Alternative Lengthening of Telomeres (also known as "ALT") is a telomerase-independent mechanism by which cancer cells avoid the degradation of telomeres.
At each end of the chromosomes of most eukaryotic cells, there is a telomere: a region of repetitive nucleotide sequences which protects the end of the chromosome from deterioration or from fusion with neighboring chromosomes. At each cell division, the telomeres get shorter, eventually preventing further cell division. Healthy adult somatic cells in mammals do not have active telomerase enzymes, so that cancer cells stop proliferating unless they have a mutation which restores the telomeres. Often, this is due to a telomerase enzyme being reactivated, but alternative mechanisms also occur.
The main alternative lengthening mechanism for telomeres is a type of homologous recombination called Break-induced Telomere Synthesis (or BITS). Normally, homologous recombination allows broken DNA strands to be repaired by lining up with a matching sequence of undamaged DNA, but in BITS, this mechanism is used to extend telomeres. Because telomeres are by nature repetitive, matching sequences are widely available.
In proposed models for how BITS works, the process begins with the resection of a damaged telomere end: one of the strands is cut away to provide a single strand of DNA (the Guanosine-rich strand) that can bind to into a matching (homologous) template, forming a so-called displacement loop (D-loop) (Figure 1a).[1] In ALT, there is evidence that this template consists of: (i) a centromere proximal sequence of the same chromosome (T-loop), (ii) circular extrachromosomal telomeric sequences (C-circles), (iii) homologous chromosomes, or (iv) other chromosomes (Figure 1b). ALT may arise from a combination of some or all of these templates.[2] Importantly, because telomeres are highly repetitive, invasion between or within telomeres is not limited by the requirement for extended homology in homologous recombination. After D-loop formation, DNA polymerase δ extends the invaded G-strand end, copying material beyond the original breakpoint, leading to initiation of lagging strand synthesis of the C-strand, also by DNA polymerase δ.[3]

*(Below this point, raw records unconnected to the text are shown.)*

/-! ## READ, TRIM, ERASEPART, READREC -/

/-- Pages read once each. -/
def readPages (s : State) (w : FlashWorld) (l : List (Nat × Nat)) : State :=
  l.eraseDups.foldl (fun a gp => readPage a w gp.1 gp.2 false) s

/-- The pages in which places lie. -/
def pagesOf (s : State) (p : Nat) (l : List (Nat × Nat)) : List (Nat × Nat) :=
  l.map fun gp => (gp.1, gp.2 / placesInPage s p)

/-- The 4,096 bytes of a unit. -/
def unitBytes (u : FlashUnit) : List Byte := u.data ++ List.replicate (4096 - u.data.length) 0xFF#8

/-- DEDUCED, log entry 88. -/
def readRun (w : FlashWorld) (s : State) (c : NandCmd) : State × Nat × Nat :=
  let k := (nW c 3).toNat
  let n := (nW c 4).toNat
  let dst := (nW c 2).toNat
  let p := nPart c
  let x := partGet s p
  if k = 0 ∨ 16 < k ∨ nandArea s dst (4096 * k) = false then (s, 0xC3, 0)
  else if n < x.low ∨ x.next < n + k then (s, 0xC4, 0)
  else
    let at_ := (List.range k).filterMap fun i => unitAt s p (n + i)
    let us := at_.filterMap fun gp => unitGet s gp.1 gp.2
    if us.length ≠ k then (s, 0xC4, 0)
    else
      let s1 := readPages s w (pagesOf s p at_)
      if (us.any fun u => u.lost) ∨ (at_.any fun gp => ! unitReads s w gp.1 p gp.2) then (s1, 0xC6, 0)
      else (memWrite s1 dst (us.flatMap unitBytes), 0, k)

def execRead (i : Nat) (w : FlashWorld) (s : State) : Result := .next (nandPerform s i 2 w (readRun w))

def trimRun (w : FlashWorld) (s : State) (c : NandCmd) : State × Nat × Nat :=
  let p := nPart c
  let n := (nW c 4).toNat
  let x := partGet s p
  if x.next < n then (s, 0xC4, 0)
  else
    let s1 := partPut s p { x with low := max x.low n }
    let gone := (partBlocks s1 p).filter fun g =>
      let b := blkGet s1 g
      b.state == .used && b.part == p && decide ((b.lblk + 1) * placesInBlock s1 p ≤ n)
    (gone.foldl (fun a g => eraseBlock a w g) s1, 0, 0)

def execTrim (i : Nat) (w : FlashWorld) (s : State) : Result := .next (nandPerform s i 3 w (trimRun w))

/-- Every block of a partition that is in use erased, and its LPAs begun again at 0. -/
def erasePart (s : State) (w : FlashWorld) (p : Nat) (all : Bool) : State :=
  let s1 := (partBlocks s p).foldl (fun a g =>
    let b := blkGet a g
    if b.state = .used ∨ (all ∧ b.state = .free) then eraseBlock a w g else clearUnits a g) s
  partPut s1 p { partGet s1 p with next := 0, low := 0 }

def execErasepart (i : Nat) (w : FlashWorld) (s : State) : Result :=
  .next (nandPerform s i 4 w fun a c => (erasePart a w (nPart c) false, 0, 0))

/-- The journalled records from RSEQ `r` on, rising, each with the place of its slot. -/
def recordsFrom (s : State) (r : Nat) : SMap (List Byte × Nat × Nat) :=
  (recordBlocks s).foldl (fun l g =>
    (blockUnits s g).foldl (fun l u =>
      if u.2.lost then l
      else
        (unitRecs u.2).foldl (fun l b =>
          if r ≤ recSeq b then smapInsert (smapErase l (recSeq b)) (recSeq b) (b, g, u.1) else l) l) l) []

def readrecRun (w : FlashWorld) (s : State) (c : NandCmd) : State × Nat × Nat :=
  let k := (nW c 3).toNat
  let dst := (nW c 2).toNat
  let r := (nW c 4).toNat + (nW c 5).toNat * 4294967296
  if k = 0 ∨ 512 < k ∨ nandArea s dst (128 * k) = false ∨ resultOk s c = false then (s, 0xC3, 0)
  else if r ≤ s.meter.jrel ∨ s.meter.jrseq < r then (s, 0xC4, 0)
  else
    let l := ((recordsFrom s r).filter fun x => decide (x.1 ≤ s.meter.jrseq)).take k
    let at_ := (l.map fun x => x.2.2).eraseDups
    let s1 := readPages s w (pagesOf s 3 at_)
    if at_.any fun gp => ! unitReads s w gp.1 3 gp.2 then (s1, 0xC6, 0)
    else (putResult (memWrite s1 dst (l.flatMap fun x => x.2.1)) c l.length 0, 0, at_.length)

def execReadrec (i : Nat) (w : FlashWorld) (s : State) : Result := .next (nandPerform s i 5 w (readrecRun w))

/-! ## RAWREAD, PATROL, SYNC, SETPART -/

/-- The unit header of a unit (R415). -/
def unitHeader (s : State) (g : Nat) (u : FlashUnit) : List Byte :=
  let b := blkGet s g
  leBytes 1 b.part ++ leBytes 1 (boolBit u.first 0 + boolBit u.reloc 1 + boolBit u.param 2)
    ++ leBytes 2 b.lblk ++ leBytes 4 b.gen

/-- The anchor: the first two good blocks among blocks 0–7 of target 0 (R417).
DEDUCED, log entry 92. -/
def anchorBlocks (s : State) : List Nat :=
  ((List.range 8).filter fun g => (blkGet s g).state == .free || (blkGet s g).state == .used).take 2

/-- Sector `i` of a page as the cells hold it (R415): parity, a sector with errors, and the anchor's
tables, whose layout no rule gives, are free bytes.
DESIGN CHOICE, log entry 23; DEDUCED, log entry 90. -/
def rawSector (s : State) (w : FlashWorld) (g page i : Nat) : List Byte :=
  let p := (blkGet s g).part
  let per := placesInPage s p
  let free := Config.rawBytes (s.free + i)
  if s.nand.anchor ≠ [] ∧ (anchorBlocks s).contains g then padTo 1152 free
  else match (if per = 1 ∧ 4 ≤ i then none else unitGet s g (page * per + i / 4)) with
  | none => List.replicate 1152 0xFF#8
  | some u =>
    if (pageFaults w g page).any fun f => f.sector == i then padTo 1152 free
    else
      ((unitBytes u).drop (1024 * (i % 4))).take 1024 ++ ((unitHeader s g u).drop (2 * (i % 4))).take 2
        ++ padTo 126 free

/-- DEDUCED, log entry 90. -/
def rawreadRun (w : FlashWorld) (s : State) (c : NandCmd) : State × Nat × Nat :=
  let g := fld (nW c 4) 15 0
  let page := fld (nW c 4) 31 16
  let sectors := 4 * unitsInPage s
  let dst := (nW c 2).toNat
  if nandArea s dst (1152 * sectors) = false ∨ resultOk s c = false then (s, 0xC3, 0)
  else if targetBlocks s g ≤ g % 16384 ∨ s.nand.ppb ≤ page then (s, 0xC4, 0)
  else
    let bytes := (List.range sectors).flatMap (rawSector s w g page)
    let worst := ((pageFaults w g page).map fun f => f.bits).foldl max 0
    let b := blkGet s g
    let want := b.want || (pageFaults w g page).any fun f => decide (patrolThr s ≤ f.bits)
    let s1 := nandPut (bump { s with free := s.free + sectors } offNandRead)
      { s.nand with blk := smapPut Blk.reset s.nand.blk g { b with reads := b.reads + 1, want := want } }
    (putResult (memWrite s1 dst bytes) c worst 0, 0, unitsInPage s)

def execRawread (i : Nat) (w : FlashWorld) (s : State) : Result := .next (nandPerform s i 6 w (rawreadRun w))

/-- Every programmed page: global block × 512 + page. -/
def programmedPages (s : State) : List Nat :=
  (s.nand.unit.map fun ku =>
    let g := ku.1 / 2048
    g * 512 + ku.1 % 2048 / placesInPage s (blkGet s g).part).eraseDups

/-- A patrol pass begun (R433). -/
def startPass (s : State) (cmd : Bool) : State :=
  let l := programmedPages s
  nandPut s { s.nand with patrol := l, patrolLen := l.length, patrolCmd := cmd, patrolAt := some (elapsed s.time) }

def execPatrol (i : Nat) (s : State) : Result :=
  .next (nandPerform s i 7 ⟨false, [], [], []⟩ fun a _ => (startPass a true, 0, 0))

/-- SYNC (R422); whether target 0 times out (0xC8) is free, since the row carries no word on it.
DESIGN CHOICE, log entry 190. -/
def execSync (i : Nat) (s : State) : Result :=
  .next (nandRun s i 8 1 ⟨Config.flashTimeout s.free, [], [], []⟩ fun a _ => (saveTable a, 0, 0))

/-- The entry of `p` in a table. -/
def entryIn (t : List Byte) (p : Nat) : Option PartEntry := (tableEntries t).find? fun e => e.id == p

/-- SETPART (R418). -/
def setpartRun (w : FlashWorld) (s : State) (c : NandCmd) : State × Nat × Nat :=
  let src := (nW c 2).toNat
  if nandArea s src 256 = false then (s, 0xC3, 0)
  else
    let t := memBytes s src 256
    let old := s.nand.table.getD []
    if s.dev.run ∨ (s.meter.sealed_ ∧ entryIn t 3 ≠ entryIn old 3) then (s, 0xCB, 0)
    else if tableOk s t = false then (s, 0xCA, 0)
    else
      let changed := (tableEntries t).filter fun e => entryIn old e.id ≠ some e
      let s1 := nandPut s { s.nand with table := some t }
      let s2 := changed.foldl (fun a e => erasePart a w e.id true) s1
      (saveTable s2, 0, 0)

def execSetpart (i : Nat) (w : FlashWorld) (s : State) : Result := .next (nandPerform s i 9 w (setpartRun w))

/-! ## Mounting (R413, R419, R420) -/

/-- Whether a target's geometry lies inside R412. -/
def targetOk (t : NandTarget) : Bool :=
  (t.pageKib == 8 || t.pageKib == 16) && decide (128 * t.pageKib ≤ t.spare) && decide (64 ≤ t.ppb) && decide (t.ppb ≤ 512) && decide (1 ≤ t.blocks) && decide (t.blocks ≤ 16384) && decide (t.nop < 16)

def sameGeometry (a b : NandTarget) : Bool :=
  a.pageKib == b.pageKib && a.spare == b.spare && a.nop == b.nop && a.ppb == b.ppb && a.blocks == b.blocks

/-- Erase counts after an unclean stop (R420). -/
def uncleanCounts (s : State) : State :=
  (List.range 4).foldl (fun a t =>
    (List.range (s.nand.blocks.getD t 0)).foldl (fun a i =>
      let g := t * 16384 + i
      let b := blkGet a g
      let e := if b.state = .free ∨ b.opened then b.saved + 64 else b.saved
      blkPut a g { b with erases := e, saved := e, opened := false }) a) s

/-- Blocks that relocation left without their last page discarded (R420). -/
def dropCopies (s : State) : State :=
  s.nand.blk.foldl (fun a kb =>
    if kb.2.reloc ∧ kb.2.state = .used then eraseBlock a ⟨false, Config.flashFails s.free, [], []⟩ kb.1 else a)
    { s with free := s.free + 1 }

/-- An append behind the last one known, found at mounting: it stands when it has all its units, and
is discarded otherwise; the next append begins after its range (R420). -/
def dropTorn (s : State) (p : Nat) : State :=
  let x := partGet s p
  match (unitAt s p x.next).bind fun gp => unitGet s gp.1 gp.2 with
  | none => s
  | some u =>
    let k := (8 + leAt u.data 4 4 + 4095) / 4096
    let whole := (List.range k).all fun i => (unitAt s p (x.next + i)).isSome
    let s1 := if whole then s else dropUnits s p x.next k
    partPut s1 p { x with next := x.next + k }

/-- The map rebuilt from the unit headers (R420). -/
def rebuild (s : State) : State :=
  ((tableEntries (s.nand.table.getD [])).filter fun e => e.id != 3).foldl (fun a e => dropTorn a e.id) (dropCopies s)

/-- Factory marks found at the first mount of a blank device (R419). -/
def factoryMarks (s : State) (ts : List (Nat × NandTarget)) : State :=
  ts.foldl (fun a t => t.2.marked.foldl (fun a b =>
    if b < t.2.blocks then blkPut a (t.1 * 16384 + b) { blkGet a (t.1 * 16384 + b) with state := .factoryBad } else a) a) s

/-- Mounting, on the targets that answer (R413, R419, R420); NAND_PSLCt and TMODE act as the device
reset found them.
DESIGN CHOICE, log entry 190. -/
def mount (s : State) (ts : List (Option NandTarget)) : State :=
  if s.nand.mounted then s
  else
    let found := (List.range 4).filterMap fun t => ((ts.getD t none).filter fun x => x.crcOk).map fun x => (t, x)
    let fit := found.filter fun x => targetOk x.2
    let good := match fit with
      | [] => []
      | x :: _ => fit.filter fun y => sameGeometry x.2 y.2
    let refused := found.filter fun x => ! good.contains x
    let geo := match good with
      | [] => (⟨true, 8, 0, 0, 0, 0, 0, []⟩ : NandTarget)
      | x :: _ => x.2
    let n := s.nand
    let unclean := n.dirty
    let blank := n.anchor.isEmpty
    let on := fun (t : Nat) => good.find? fun x => x.1 == t
    let s1 := nandPut s { n with
      mounted := true
      blank := blank
      unclean := unclean
      table := n.anchor.head?.map fun a => a.table
      timing := (List.range 4).map fun t => (on t).map fun x => min n.tmode x.2.mode
      features := (List.range 4).map fun t => (on t).bind fun _ =>
        let v := n.pslc.getD t 0
        if bitOf v 31 then some (fld v 15 8, fld v 7 0) else none
      page16 := geo.pageKib == 16
      nop := geo.nop
      ppb := geo.ppb
      blocks := (List.range 4).map fun t => if good.any fun x => x.1 == t then geo.blocks else 0
      blk := n.blk.foldl (fun m kb => smapPut Blk.reset m kb.1 { kb.2 with reads := 0, want := false }) n.blk
      patrol := []
      patrolAt := none }
    let s2 := rebuild (if unclean then uncleanCounts s1 else s1)
    let s3 := saveTable (if blank then factoryMarks s2 good else s2)
    let bits := fun (l : List (Nat × NandTarget)) (lo : Nat) => (l.map fun x => 2 ^ (lo + x.1)).sum
    let s4 := raise0 s3 nandSrc 1 (boolBit blank 0 + boolBit unclean 1 + bits good 2 + bits refused 6)
      (leBytes 4 (good.length * geo.blocks))
    nandDrain 33 s4

def execNandMount (ts : List (Option NandTarget)) (s : State) : Result := .next (mount s ts)

/-! ## A device reset in the middle of work (R413, R420) -/

/-- The APPEND that may be under way: the first of its partition, with nothing to wait for. -/
def openAppend (s : State) : Option NandCmd :=
  ((List.range s.nand.q.length).find? fun i => (s.nand.q[i]?).any fun c =>
    nOp c == 1 && nandReady s i c && nandCheck s c == 0 && nW c 3 != 0 && appendCheck s c == 0
      && (compressWaits s i).isNone).bind fun i => s.nand.q[i]?

/-- What a device reset leaves of an append under way: a free number of its first units programmed.
DESIGN CHOICE, log entry 190. -/
def cutAppend (s : State) : State :=
  match openAppend s with
  | none => s
  | some c =>
    match (if nCompress c then compressFrames s c else some (memBytes s (nW c 2).toNat (nW c 3).toNat)) with
    | none => s
    | some bs =>
      let p := nPart c
      let us := appendUnits (chunks 4096 (appendAll (nCompress c) bs))
      if freeOutside s p < blocksNeeded s p (partGet s p).next us.length then s
      else
        (progUnits { s with free := s.free + 1 } ⟨false, [], [], []⟩ p (partGet s p).next 0 false
          (us.take (Config.freePick s.free % (us.length + 1)))).1

/-- What a device reset leaves of a relocation under way: a block opened for the copy and not
finished, or nothing begun.
DESIGN CHOICE, log entry 190. -/
def cutCopy (s : State) : State :=
  match s.nand.blk.find? fun kb => refreshDue s kb.1 with
  | none => s
  | some kb =>
    let s1 := { s with free := s.free + 1 }
    if Config.freePick s.free % 2 = 0 then s1 else (openBlock s1 kb.2.part kb.2.lblk true true).1

/-- The flash across a device reset (R413, R420): work in progress is cut short, and what the
controller holds in its own memory is new; a static move waits a whole interval again (R431).
DEDUCED, log entry 60. -/
def flashReset (s : State) : State :=
  let s1 := if s.nand.mounted then cutCopy (cutAppend s) else s
  nandPut s1 { s1.nand with
    q := []
    comp := []
    done := []
    mounted := false
    tmode := csrFld s offNandCtl 2 0
    pslc := (List.range 4).map fun t => csrGet s (offNandPslc + 4 * t)
    part := s1.nand.part.map fun kp => (kp.1, { kp.2 with wlAt := kp.2.wlAt.map fun _ => 0 })
    patrol := []
    patrolLen := 0
    patrolCmd := false
    patrolAt := none }

/-! ## The meter's journal (R427–R429) -/

/-- A handover programmed into the next free slot, and JRSEQ reported. -/
def handover (s : State) (w : FlashWorld) : State :=
  match s.nand.hand with
  | [] => s
  | h :: r =>
    if s.nand.mounted ∧ (partEntry s 3).isSome ∧ readOnlyPart s 3 = false ∧ w.timeout = false then
      let x := partGet s 3
      let y := progUnits s w 3 x.next 2 false [⟨true, false, h.flatten, false, false, false⟩]
      if y.2 = 1 then
        let s2 := partPut y.1 3 { partGet y.1 3 with next := x.next + 1 }
        let s3 := nandPut s2 { s2.nand with hand := r }
        meterPut s3 { s3.meter with jrseq := match h.getLast? with
          | none => s3.meter.jrseq
          | some b => recSeq b }
      else slotOn y.1
    else s

def execNandHandover (w : FlashWorld) (s : State) : Result := .next (handover s w)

The second feature of ALT is the production of a non-conservative DNA product at the telomere. At the conclusion of the copying reaction, both strands contain entirely new DNA. This is different from normal ‘semi-conservative’ DNA replication, where one strand is newly synthesized, and the other comes from the original template. In this manner, ALT allows entire telomeric sequences to be copied from one chromosome to another, without affecting the length or integrity of the copied sequence. Recent work suggests that ALT DNA copying (BITS) proceeds via a D-loop migration model, which is supported by the observation of non-conservative rather than semi-conservative products of break-induced replication at ALT telomeres[4] and the D-loop-shaped products observed in two-dimensional gel electrophoresis at sites undergoing BIR.[5]